• _Records for the task_
-- ==== Sys2Proof/Machine/Order.lean ====
section
/-! DEFINITION. The steps of the ordering machine (R217 to R234): performing loads, stores and atomics, moving pending
writes outward, eviction, acquires and releases, error responses, and what comes back over the fabric (R136, R143,
R239, R243, R253). -/
namespace Sys2Proof.Machine

/-! ### What a byte reads as -/

/-- The byte a pending write holds for a physical address. -/
def PWrite.at? (w : PWrite) (pa : Nat) : Option Byte :=
  match w.loc with
  | .mem p _ _ => if p ≤ pa then w.bytes[pa - p]? else none
  | _ => none

/-- A byte with the part that a mask selects replaced. -/
def merge (old new msk : Byte) : Byte := (old &&& ~~~msk) ||| (new &&& msk)

/-- A byte under an agent's own pending writes, oldest first (R223). -/
def Agent.view (ag : Agent) (pa : Nat) (b : Byte) : Byte :=
  ag.pend.foldl (fun acc w => match w.at? pa with
    | some x => merge acc x w.msk
    | none => acc) b

/-- A wave's access to a page that is not `unc` has the levels 1 and 2 on its path (R219). -/
def Agent.hasInner (ag : Agent) (unc : Bool) : Bool := ag.profile == .wave && !unc

/-- What the instance at level 1 or 2 on an agent's path holds of a byte (R218). -/
def State.innerAt (s : State) (ag : Agent) (level pa : Nat) : Option Byte :=
  if level = 1 then Tab.find? (Tab.get [] s.ms.l1 ag.unit) pa else Tab.find? (Tab.get [] s.ms.l2 (ag.unit / 4)) pa

/-- When a byte came to an inner instance: twice the number of the step, plus 1 for a write that propagated there. -/
def State.innerStamp (s : State) (ag : Agent) (level pa : Nat) : Nat :=
  if level = 1 then Tab.get 0 (Tab.get [] s.ms.l1at ag.unit) pa else Tab.get 0 (Tab.get [] s.ms.l2at (ag.unit / 4)) pa

/-- A byte at the inner instance of a level on an agent's path is held there by a pending write. -/
def State.pinnedFor (s : State) (ag : Agent) (level pa : Nat) : Bool := s.pinned level (if level = 1 then ag.unit else ag.unit / 4) pa

/-- The value that the instances from a level outward give: the innermost that holds one (R223, R374). -/
def State.from_ (s : State) (ag : Agent) (level : Nat) (unc : Bool) (slot : BitVec 8) (pa : Nat) : Byte :=
  let home := s.pkSee ag.part slot pa
  if !ag.hasInner unc then home
  else if level ≤ 1 then ((s.innerAt ag 1 pa).orElse fun _ => s.innerAt ag 2 pa).getD home
  else if level = 2 then (s.innerAt ag 2 pa).getD home
  else home

/-- No inner instance on an agent's path from a level outward holds the byte: it comes from the package store. -/
def State.atHome (s : State) (ag : Agent) (level : Nat) (unc : Bool) (pa : Nat) : Bool :=
  !(ag.hasInner unc && ((decide (level ≤ 1) && (s.innerAt ag 1 pa).isSome) || (decide (level ≤ 2) && (s.innerAt ag 2 pa).isSome)))

/-- An agent's own pending writes give the whole byte (R223). -/
def Agent.ownByte (ag : Agent) (pa : Nat) : Bool := ag.pend.any (fun w => (w.at? pa).isSome && w.msk == 0xFF)

/-- Put a byte into the instance at level 1 or 2 of an agent's path: the copy of a read, or a write. -/
def State.putInner (s : State) (ag : Agent) (level : Nat) (wrote : Bool) (pa : Nat) (b : Byte) : State :=
  let t := 2 * s.ms.stamp + (if wrote then 1 else 0)
  if level = 1 then
    let u := ag.unit
    { s with ms := { s.ms with l1 := Tab.put s.ms.l1 u (Tab.put (Tab.get [] s.ms.l1 u) pa b),
                               l1at := Tab.put s.ms.l1at u (Tab.put (Tab.get [] s.ms.l1at u) pa t) } }
  else
    let c := ag.unit / 4
    { s with ms := { s.ms with l2 := Tab.put s.ms.l2 c (Tab.put (Tab.get [] s.ms.l2 c) pa b),
                               l2at := Tab.put s.ms.l2at c (Tab.put (Tab.get [] s.ms.l2at c) pa t) } }

/-- Make bytes absent at a level of an instance (R223). -/
def State.dropInner (s : State) (level idx : Nat) (addrs : List Nat) : State :=
  if level = 1 then
    { s with ms := { s.ms with l1 := Tab.put s.ms.l1 idx (addrs.foldl Tab.erase (Tab.get [] s.ms.l1 idx)),
                               l1at := Tab.put s.ms.l1at idx (addrs.foldl Tab.erase (Tab.get [] s.ms.l1at idx)) } }
  else
    { s with ms := { s.ms with l2 := Tab.put s.ms.l2 idx (addrs.foldl Tab.erase (Tab.get [] s.ms.l2 idx)),
                               l2at := Tab.put s.ms.l2at idx (addrs.foldl Tab.erase (Tab.get [] s.ms.l2at idx)) } }

/-- A later step at an inner instance. -/
def State.tick2 (s : State) : State := { s with ms := { s.ms with stamp := s.ms.stamp + 1 } }

/-- The bytes of one aligned access stand together at a level: all are there, those that reads put there came in one step,
and what was written came after them. Then no other agent's aligned store shows in part (R128). -/
def State.levelWhole (s : State) (ag : Agent) (level : Nat) (addrs : List Nat) : Bool :=
  let st := (addrs.filter (fun a => !s.pinnedFor ag level a)).map (s.innerStamp ag level)
  addrs.all (fun a => (s.innerAt ag level a).isSome) &&
    match st.filter (fun t => t % 2 == 0) with
    | [] => true
    | t :: r => r.all (fun x => x == t) && st.all (fun x => x % 2 == 0 || decide (t < x))

/-- Before an aligned access reads its bytes at a level: where they do not stand together there, those that no pending write
holds become absent (R128, R223). -/
def State.settleLevel (s : State) (ag : Agent) (level : Nat) (addrs : List Nat) : State :=
  if s.levelWhole ag level addrs then s
  else s.dropInner level (if level = 1 then ag.unit else ag.unit / 4) (addrs.filter (fun a => !s.pinnedFor ag level a))

/-- The same for the inner levels from one outward (R128). -/
def State.settleRead (s : State) (ag : Agent) (level : Nat) (unc : Bool) (addrs : List Nat) : State :=
  if !ag.hasInner unc || decide (2 < level) then s
  else
    let s := if level ≤ 1 then s.settleLevel ag 1 addrs else s
    let rest := if level ≤ 1 then addrs.filter (fun a => (s.innerAt ag 1 a).isNone) else addrs
    if rest.isEmpty then s else s.settleLevel ag 2 rest

/-- Install clean copies after a read above level 1 (R223): bit 0 asks for level 1, bit 1 for level 2. Nothing replaces
what a level already holds. -/
def State.installAll (s : State) (ag : Agent) (unc : Bool) (slot : BitVec 8) (install : Nat) (addrs : List Nat) : State :=
  if !ag.hasInner unc then s
  else
    addrs.foldl (fun t a =>
      let b := t.from_ ag 1 unc slot a
      let t := if install.testBit 1 && (t.innerAt ag 1 a).isNone && (t.innerAt ag 2 a).isNone then t.putInner ag 2 false a b else t
      if install.testBit 0 && (t.innerAt ag 1 a).isNone then t.putInner ag 1 false a b else t) s.tick2

/-! ### When an open access may be performed (R221) -/

/-- An entry that later accesses wait for. -/
def Access.holds (e : Access) : Bool := e.acq || match e.kind with
  | .order => true
  | .fenceRel _ _ => true
  | .fenceAcq => true
  | _ => false

/-- The open access at a place may be performed: no earlier one of another instruction touches its bytes, nor an earlier
lane of its own store (R129), and no acquire, FENCE or wave-order point before it is incomplete. -/
def Agent.mayPerform (ag : Agent) (n : Nat) (e : Access) : Bool :=
  (ag.opens.take n).all (fun o => !o.holds && !(o.overlaps e && (o.tag != e.tag || e.kind == .store)))

/-- Wave-order points with nothing before them, in the side log neither, are passed (R232). -/
def dropOrder : List Access → List Access
  | [] => []
  | e :: t => if e.kind = .order ∧ !e.rel then dropOrder t else e :: t

/-- Remove an open access. -/
def Agent.closed (ag : Agent) (n : Nat) : Agent := { ag with opens := dropOrder (dropNth ag.opens n) }

/-- Run an event on the open access at a place of an agent. -/
def onOpen (s : State) (id n : Nat) (k : Agent → Access → State) : Out :=
  .next (match s.agent? id with
    | some ag =>
      match ag.opens[n]? with
      | some e => if ag.mayPerform n e then k ag e else s
      | none => s
    | none => s)

/-! ### Loads -/

/-- The record and the status of an agent whose read found a line or block dropped (R42). -/
def State.noteLoss (s : State) (id : Nat) (ag : Agent) (k : Option Nat) (slot : BitVec 8) (pa : Nat) : State :=
  match k with
  | some k => (s.recordLoss k ag.part slot pa ag.die ag.jobRef ag.unitWord).updAgent id (fun a => a.orStat rsMerr)
  | none => s

/-- An address error at the home after issue: a record where the rules give one, and the trap at the next boundary (R33, R130,
R270). -/
def State.lateError (s : State) (id : Nat) (ag : Agent) (slot : BitVec 8) (e : Access) : State :=
  let s := match e.loc with
    | .mem pa _ _ => s.violationOf ag slot pa
    | _ => s
  s.updAgent id (fun a => { a with stErr := a.stErr ++ [e.va] })

/-- A core's access reaches an MMIO block that answers (R17, R23). -/
def State.mmioOk (s : State) (ag : Agent) (pa : Nat) : Bool := ag.profile == .host && s.mmioUp pa

/-- Accesses of one instruction that name one address and one width (R129). -/
def Access.sameAs (o e : Access) : Bool := o.tag == e.tag && o.kind == e.kind && o.loc == e.loc && o.size == e.size

/-- LOAD_PERFORM (R223, R224): an LDACQ's acquire comes with it; the lanes of one instruction that name one address are performed
together (R129); a dropped line gives zeros, sets `merr` and is recorded (R42); one that its home answers with an address
error leaves its destination unwritten and traps at the agent's next boundary (R130, log 33). -/
def execLoadPerform (id n install : Nat) (ecc : Ecc) (s : State) : Out :=
  onOpen s id n fun ag e =>
    match e.kind, e.loc with
    | .load, .mem pa unc slot =>
      let drop := fun (a : Agent) => { a with opens := dropOrder (a.opens.filter (fun o => !o.sameAs e)) }
      let give := fun (a : Agent) (x : DWord) => (a.opens.filter (fun o => o.sameAs e)).foldl (fun a o => a.deliver o.dst o.sx x) (drop a)
      let s := if e.acq then s.acquire ag e.scope else s
      if paKind pa = .mmio then
        if !s.mmioOk ag pa then (s.putAgent id (drop ag)).lateError id ag slot e
        else s.putAgent id (give ag (BitVec.ofNat 64 (leVal ((List.range e.size).map (fun i => s.mmioByte (pa - mmioBase + i))))))
      else if !s.reachable ag.part slot pa then (s.putAgent id (drop ag)).lateError id ag slot e
      else
        let addrs := (List.range' pa e.size).filter (fun a => !ag.ownByte a)
        let s := s.settleRead ag 1 unc addrs
        let (s, k) := if addrs.any (s.atHome ag 1 unc) then s.agentRead ag unc slot pa e.size ecc else (s, none)
        let x := BitVec.ofNat 64 (leVal ((List.range' pa e.size).map
          (fun a => ag.view a (if k.isSome then 0 else s.from_ ag 1 unc slot a))))
        let s := if k.isSome then s else s.installAll ag unc slot install addrs
        (s.putAgent id (give ag x)).noteLoss id ag k slot pa
    | _, _ => s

• _What you should do_
Nothing should appear in the answer except the lines above from the line with "(ag.opens.take n).all (fun" through the line with "def State.lateError (s", both included, written out exactly.

• _Response below_
  (ag.opens.take n).all (fun o => !o.holds && !(o.overlaps e && (o.tag != e.tag || e.kind == .store)))

/-- Wave-order points with nothing before them, in the side log neither, are passed (R232). -/
def dropOrder : List Access → List Access
  | [] => []
  | e :: t => if e.kind = .order ∧ !e.rel then dropOrder t else e :: t

/-- Remove an open access. -/
def Agent.closed (ag : Agent) (n : Nat) : Agent := { ag with opens := dropOrder (dropNth ag.opens n) }

/-- Run an event on the open access at a place of an agent. -/
def onOpen (s : State) (id n : Nat) (k : Agent → Access → State) : Out :=
  .next (match s.agent? id with
    | some ag =>
      match ag.opens[n]? with
      | some e => if ag.mayPerform n e then k ag e else s
      | none => s
    | none => s)

/-! ### Loads -/

/-- The record and the status of an agent whose read found a line or block dropped (R42). -/
def State.noteLoss (s : State) (id : Nat) (ag : Agent) (k : Option Nat) (slot : BitVec 8) (pa : Nat) : State :=
  match k with
  | some k => (s.recordLoss k ag.part slot pa ag.die ag.jobRef ag.unitWord).updAgent id (fun a => a.orStat rsMerr)
  | none => s

/-- An address error at the home after issue: a record where the rules give one, and the trap at the next boundary (R33, R130,
R270). -/
def State.lateError (s : State) (id : Nat) (ag : Agent) (slot : BitVec 8) (e : Access) : State :=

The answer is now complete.